Doing Critical Management Education and Research (session 39)

When:  Jul 30, 2021 from 14:15 to 15:30 (FR)
A Pedagogy for Critical Management Studies
Author: David Knights; Oxford Brookes U.
Author: Guy Huber; Oxford Brookes U.
Author: Richard Longman; U. of the West of England

In this essay, we explore the underlying processes of identity work in teaching from a critical management studies (CMS) and critical management education (CME) perspective. Identity is a concern for both teachers and students and especially where it is routinely challenged as in a CME and CMS learning environment. In bucking the trend of offering a staple diet of managerial solutions to organizational problems, our pedagogy is inherently troubling. We reveal this through auto-ethnographic accounts of our experience of teaching critically and seeking to engage ourselves and our students in self reflexively problematising identity and the world which it reflects and reproduces. A distinctive part of our contribution is to consider the way that identity is so often taken for granted as a laudatory accomplishment and, as a consequence, CMS and CME often fail to recognise how our attachment to it can be an obstacle for management learning. To conclude, we speculate on the implications of our pedagogy for inculcating more critical forms of identity work, through which we might free ourselves to think differently.

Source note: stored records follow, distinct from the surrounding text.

-- ==== Sys2Proof/Syntax.lean ====
section
/-! DEFINITION. The commands the block takes: one constructor per row of spec/opcode_table.json, with what the row's
rule needs from outside (a requester, an address, a value, an outcome that the spec lists or a level at a ball). -/

namespace Sys2Proof

/-- The nine requesters of BAR0 (R22). -/
inductive Requester where
  | host (h : Fin 4)
  | mbx (h : Fin 4)
  | dbg
  deriving DecidableEq, Repr

/-- The requesters of the object dictionary (R389, R490, R495). -/
inductive OdReq where
  | can (c : Fin 2)
  | mbx (h : Fin 4)
  | dbg
  deriving DecidableEq, Repr

/-- What a read of host memory returned: its bytes, or an unsuccessful or poisoned completion. -/
inductive HostRead where
  | ok (data : List Byte)
  | err
  deriving DecidableEq, Repr

/-- gPTP messages received on a sensor MAC (R45), with the fields the time base uses; times in ns. -/
inductive GptpFrame where
  | sync (seq : Nat) (twoStep : Bool) (origin : Nat) (corr : Int)
  | followUp (seq : Nat) (origin : Nat) (corr : Int)
  | pdelayReq (seq : Nat)
  | pdelayResp (seq : Nat) (reqRx : Nat)
  | pdelayRespFollowUp (seq : Nat) (respTx : Nat)
  | announce
  deriving DecidableEq, Repr

/-- A gPTP message with the domain its header names (R45). -/
structure GptpMsg where
  domain : Fin 256
  body : GptpFrame
  deriving DecidableEq, Repr

/-- Client frames of a USDO session (R485, R496), as far as the device's service reads them. -/
inductive UsdoFrame where
  /-- upload (read) request of one sub-index -/
  | upload (idx sub : Nat)
  /-- the client asks for the next segment of an upload -/
  | uploadSeg
  /-- expedited download (write) of a whole value -/
  | download (idx sub : Nat) (data : List Byte)
  /-- start of a segmented download of `len` bytes -/
  | downloadInit (idx sub len : Nat)
  /-- one segment, `last` for the final one -/
  | downloadSeg (data : List Byte) (last : Bool)
  /-- abort by the client -/
  | abort
  deriving DecidableEq, Repr

/-- Levels at the field bank at one sample instant (R511, R520). -/
structure FieldSample where
  a : Vector Bool 4
  b : Vector Bool 4
  /-- level read back at each `TRIGm` -/
  trigRb : Vector Bool 8
  ppsRb : Bool
  imagoIn : Bool
  ppsIn : Bool
  deriving DecidableEq, Repr

/-- One monitor window of R530: the `SYSCLK` count of 10 us, or an island's deviation of 2 us in 1/1000. -/
inductive ClockWindow where
  | sysclk (count : Nat)
  | island (i : Fin 24) (dev : Int)
  deriving DecidableEq, Repr

/-- What the startup self-test found (R216, R442, R443): for each checker tested, failing instances and longest
detection in SAF cycles; whether a memory outside the arrays failed; the failing quads of every core, and a row (2), a
check cell (3) or the MVP (4) of it that failed (0 for none). -/
structure StsResult where
  chk : List (Nat × Nat × Nat)
  memFail : Bool
  quads : Vector (BitVec 16) 16
  cause : Vector Nat 16
  deriving DecidableEq, Repr
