-- ==== Sys2Proof/Machine/Dram.lean ====
section
/-! DEFINITION. DRAM lines with their ECC, as every agent other than a control core reaches them through the directory
(R396 to R398, R416, R417), and the partition record's fields (R390). -/

namespace Sys2Proof.Machine

/-! ### The partition record (R390) -/

def prEn (r : List Byte) : Bool := field r 0 1 == 1
def prClass (r : List Byte) : Nat := field r 1 1
def prOwner (r : List Byte) : Nat := field r 2 1
def prSigReq (r : List Byte) : Bool := bitOf (field r 3 1) 0
def prCores (r : List Byte) : Nat := field r 4 2
def prSems (r : List Byte) : Nat := field r 8 8
def prTroot (r : List Byte) : Nat := field r 0x30 8

/-- One DRAM region: first byte, bytes, `ECC`, `TBL`. -/
structure DramRegion where
  base : Nat
  size : Nat
  ecc : Bool
  tbl : Bool
  deriving DecidableEq, Repr

def prDram (r : List Byte) (i : Nat) : DramRegion :=
  let w := field r (0x10 + 8 * i) 8
  ⟨bits w 0 16 * 2097152, bits w 16 16 * 2097152, bitOf w 32, bitOf w 33⟩

def prDrams (r : List Byte) : List DramRegion := (List.range 4).map (prDram r)

/-- A region word of a core: `BASE` and `BOUND` in their units. -/
def prBasin (r : List Byte) (c : Nat) : Nat × Nat := let w := field r (0x40 + 16 * c) 4; (bits w 0 12, bits w 16 12)
def prCis (r : List Byte) (c : Nat) : Nat × Nat := let w := field r (0x44 + 16 * c) 4; (bits w 0 9, bits w 16 9)
def prDmem (r : List Byte) (c : Nat) : Nat × Nat := let w := field r (0x48 + 16 * c) 4; (bits w 0 9, bits w 16 9)
def prWwin (r : List Byte) (c : Nat) : Nat × Nat := let w := field r (0x4C + 16 * c) 4; (bits w 0 12, bits w 16 12)

def recOf (s : State) (p : Nat) : List Byte := (partOf s p).record

/-! ### Device addresses (R396) -/

/-- Bytes of DRAM addressed (R6, R40): 0 before training. -/
def dramCap (s : State) : Nat :=
  match s.boot.memcap with
  | 1 => 0x400000000
  | 2 => 0x800000000
  | 3 => 0x1000000000
  | _ => 0

/-- First byte of the carve-out: the top 1/32 (R396). -/
def carveOut (s : State) : Nat := dramCap s - dramCap s / 32

/-- The stream region of OD 0x2100 sub-index 0x04 (R389): first byte and bytes. -/
def streamRegion (s : State) : Nat × Nat :=
  let w := odNat s 0x2100 4
  (bits w 0 16 * 2097152, bits w 16 16 * 2097152)

def inRange (a base size : Nat) : Bool := decide (base ≤ a) && decide (a < base + size)

/-- The enabled partition that holds a device address in one of its regions. -/
def dramOwner (s : State) (a : Nat) : Option Nat :=
  (List.range 8).find? fun p => prEn (recOf s p) && (prDrams (recOf s p)).any fun d => inRange a d.base d.size

/-- The line is stored with a code: a region with `ECC` 1, or the stream region (R398). -/
def dramEcc (s : State) (a : Nat) : Bool :=
  inRange a (streamRegion s).1 (streamRegion s).2 ||
    (List.range 8).any fun p => prEn (recOf s p) && (prDrams (recOf s p)).any fun d => d.ecc && inRange a d.base d.size

/-- Channel of a line (R397). -/
def dramChannel (a : Nat) : Nat := (bits a 8 3) ^^^ (bits a 16 3)

def prtKey (p off : Nat) : Nat := rkey 0 (0x0100000 + p * 0x20000 + off)

/-! ### Tokens (R406) -/

/-- The budget entry of a partition in force (R405). -/
def budgetOf (s : State) (p : Nat) : List Byte := smGet odDefault s.budget (odKey 0x2500 (0x10 + p))

/-- One access of a partition at a channel: it takes a token, or is served spare, or has waited (R406, R420). -/
def memTake (p ch : Nat) (s : State) : State :=
  let x := partOf s p
  let t := vget x.memTok ch 0
  let s := setPart p { x with memLines := wrapAdd 64 x.memLines 1, memTok := vset x.memTok ch (t - 1) } s
  let s := dramCount s
  if 0 < t then s
  else if bitOf (field (budgetOf s p) 8 1) 0 then regCount (prtKey p 0x18) 1 s
  else regCount (prtKey p 0x1C) 1 s

/-- The metadata line of a line under ECC, in the cache of its channel: 512 lines, the one that leaves being free (R398).
Answers whether it was there. -/
def metaFetch (a : Nat) (s : State) : Bool × State :=
  let ch := dramChannel a
  let l := vget s.dram.metaLines ch []
  if l.contains (a / 2048) then (true, s)
  else
    let f := takeFree s
    let l := if l.length < 512 then l else l.eraseIdx (Config.victim f.1 % 512)
    (false, { f.2 with dram := { f.2.dram with metaLines := vset f.2.dram.metaLines ch (l ++ [a / 2048]) } })

/-- One line access of a partition, with the metadata access that it may cost (R398, R406). -/
def memToken (p a : Nat) (s : State) : State :=
  let ch := dramChannel a
  let s := memTake p ch s
  if dramEcc s a then
    let r := metaFetch a s
    if r.1 then r.2 else memTake p ch r.2
  else s

/-- One line access for no partition. -/
def memPlain (a : Nat) (s : State) : State :=
  let s := dramCount s
  if dramEcc s a then
    let r := metaFetch a s
    if r.1 then r.2 else dramCount r.2
  else s

/-- One line injected into FAB by an agent of the partition (R408). -/
def fabToken (p : Nat) (s : State) : State :=
  let x := partOf s p
  let s' := setPart p { x with fabTok := x.fabTok - 1 } s
  if 0 < x.fabTok || bitOf (field (budgetOf s p) 8 1) 1 then s' else regCount (prtKey p 0x20) 1 s'

/-! ### Lines -/

def lineOf (a : Nat) : Nat := a / 64 * 64

def dramLine (s : State) (line : Nat) : List Byte := smGetList byteZero s.dram.mem line 64

def dirOf (s : State) (line : Nat) : Option DirState := smGet (fun _ => none) s.dir.entries line

def setDir (line : Nat) (d : Option DirState) (s : State) : State :=
  { s with dir := { s.dir with entries := smSet (fun _ => none) s.dir.entries line d } }

/-- Stores a line as it is: the code is written with it. -/
def dramStore (line : Nat) (bs : List Byte) (s : State) : State :=
  { s with dram := { s.dram with
      mem := smSetList byteZero s.dram.mem line (slice bs 0 64), upset := smSet (fun _ => 0) s.dram.upset line 0,
      written := if s.dram.fresh.any fun r => inRange line r.1 (r.2 - r.1)
        then smSet (fun _ => false) s.dram.written line true else s.dram.written } }

def coreOf (s : State) (c : Nat) : Core := vget s.kc c {}
def setCore (c : Nat) (x : Core) (s : State) : State := { s with kc := vset s.kc c x }

/-- A line as a data cache or its eviction buffer holds it; an entry of the buffer whose data is gone holds nothing. -/
def dcFind (d : DCache) (line : Nat) : Option DcLine :=
  match d.lines.find? (·.line == line) with
  | some l => some l
  | none => d.evict.find? fun l => l.line == line && l.dirty

/-- The line is in a range that a record write brought under ECC and has not been written since (R398). -/
def freshLine (s : State) (line : Nat) : Bool :=
  (s.dram.fresh.any fun r => inRange line r.1 (r.2 - r.1)) && !smGet (fun _ => false) s.dram.written line

/-- `PRT_DRAM_ECC` of the partition that holds the line. -/
def eccCount (line lo : Nat) (s : State) : State :=
  match dramOwner s line with
  | some p => regCountField (prtKey p 0x24) lo 16 1 s
  | none => s

/-- The stored line with its code checked (R398). -/
def dramCheck (line : Nat) (s : State) : Except FaultCode (List Byte) × State :=
  if !dramEcc s line then (.ok (dramLine s line), s)
  else
    let u := smGet (fun _ => 0) s.dram.upset line
    if u = 1 then
      (.ok (dramLine s line), eccCount line 0 { s with dram := { s.dram with upset := smSet (fun _ => 0) s.dram.upset line 0 } })
    else if 2 ≤ u then (.error .dramUe, eccCount line 16 s)
    else if freshLine s line then
      let f := takeFree s
      if Config.eccFresh f.1 then (.error .dramUe, eccCount line 16 f.2) else (.ok (dramLine s line), f.2)
    else (.ok (dramLine s line), s)

/-- DRAM_PATROL_READ (R398): the next ECC line of the 24 h patrol is read between other accesses; a correction is
rewritten. -/
def execDramPatrolRead (s : State) : Host.Outcome State Fault Refusal :=
  .next (
    if !isReady s then s
    else
      let line := s.dram.patrol
      let next := if line + 64 < carveOut s then line + 64 else 0
      let s := { s with dram := { s.dram with patrol := next } }
      if dramEcc s line then
        match dramCheck line s with
        | (.error e, s) => raise (plainFault e 20 (dramOwner s line)) s
        | (.ok _, s) => s
      else s)

end Sys2Proof.Machine
end

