-- ==== Sys2Proof/Machine/Jobs.lean ====
section
/-! DEFINITION. Jobs from acceptance to their final record: bindings, admission, completion, cancels, port resets, the
deadline (R367 to R376, R380, R385, R451 to R457). -/

namespace Sys2Proof.Machine

/-! ### Bindings (R370, R371) -/

/-- A binding word, `none` where it breaks R370. -/
def bindOf (w : Nat) : Option Binding :=
  match bits w 0 2 with
  | 0 => some .none
  | 1 => if bits w 3 5 = 0 ∧ bits w 16 16 = 0 then some (.stream (bits w 8 8) (bitOf w 2) (bits w 32 32)) else none
  | 2 => if bits w 2 4 = 0 ∧ bits w 48 16 = 0 then some (.hostbuf (bits w 6 42 * 64)) else none
  | _ => none

/-- A binding is accepted for a partition (R370). -/
def bindOk (s : State) (p : Nat) : Binding → Bool
  | .stream c next q =>
    ctxEn s c && bitOf (ctxNat s c 0x15) p
      && (next || (let d := serialDiff 32 q (voxCtx s c).seq
                   decide (-((ctxNat s c 0x24 : Int) - 1) ≤ d) && decide (d ≤ 16)))
  | _ => true

/-- The bindings of an entry, or `none` where one is refused. -/
def bindsOf (s : State) (p : Nat) (b : List Byte) : Option (List Binding) :=
  (List.range (field b 7 1)).foldl (fun r i => match r, bindOf (field b (0x10 + 8 * i) 8) with
    | some l, some x => if bindOk s p x then some (l ++ [x]) else none
    | _, _ => none) (some [])

/-- What a stream binding resolves to: the tensor that a slot holds (R374, R402). -/
def streamRes (s : State) (p c : Nat) (i : EmitInfo) : Resolved :=
  let n := i.seq % ctxNat s c 0x24
  let off := n * ctxNat s c 0x25
  let core := ctxNat s c 0x26
  let basin := ctxNat s c 0x22 == 1
  { addr := if basin then ctxNat s c 0x23 + off - (prBasin (recOf s p) core).1 * 4096 else 0xFF0000000000 + c * 2 ^ 32 + off,
    space := if basin then 1 else 0, core := if basin then core else 0, flags := i.flags, levels := i.levels, nsites := i.nsites,
    tref := i.tref, noroom := i.noroom, ctx := c, seq := i.seq, slot := some (n, i.seq) }

/-- The slot that still holds a sweep. -/
def heldSweep (s : State) (c q : Nat) : Option EmitInfo :=
  match vget (voxCtx s c).slots (q % ctxNat s c 0x24) none with
  | some i => if i.seq = q then some i else none
  | none => none

/-- A sweep has been emitted or skipped already (R371). -/
def sweepPast (s : State) (c q : Nat) : Bool := (voxCtx s c).anySeq && decide (serialDiff 32 q (voxCtx s c).seq ≤ 0)

/-- The first binding that names an input (R373). -/
def firstBind (j : Job) : Option Nat := (List.range j.binds.length).find? fun i => j.binds.getD i .none != .none

/-- A binding resolves: the first one gives the deadline (R373, R452). -/
def bindSet (slot i : Nat) (r : Resolved) (s : State) : State :=
  let j := jobOf s slot
  let s := setJob slot { j with res := j.res.set i (some r) } s
  if firstBind j = some i then monFix slot (r.tref + j.budget * 1000) s else s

Moments of Discomfort: Poststructuralist Reflexivity and Researcher Subjectivity
Author: Melissa Louise Carr; Bournemouth U.

This article presents poststructural reflexivity as a way to both deconstruct the performativity of one’s own research practice and consider how researcher subjectivity is constituted within the research process. I present two vignettes as moments of discomfort conducting research ‘in the field’ which we argue create a sense of unease when shifting subjectivities and regimes of power become more visible. I draw upon Foucauldian Discourse Analysis as a tool of poststructural reflexivity to illustrate discursive regimes through which we become gendered subjects. The article illustrates the usefulness of poststructural reflexivity as a way to consider the performative effect of research and regimes of power which impact our ways of seeing and being in the world.





Entrepreneurship curricula through teachers' practice in Madagascar
Best Critical Management Learning and Education Paper is sponsored by the journal Management Learning
Author: Joseph Tixier; EMLYON Business School

In this paper, I propose to peek inside a classroom by studying how teachers in a third world country practice entrepreneurship education, when they are given a curriculum designed by an international organization based in Europe. As part of a one year long ethnographic study, I specifically examine how this curriculum is used by teachers in three vocational higher secondary schools in Madagascar. My findings suggest that teachers will anchor their decisions to adapt the curriculum according to three constraints: their own experience and, learners’ characteristics such as their level and the social contexts they are embedded into, and the schools situation, organization and logistical constraints. I use the didactic transposition as a theoretical lens to understand how teachers strategically select and adapt the teaching material they are provided with. I expand it to include elements on which teachers can perform this transposition independently, grouped into content, method, and timing.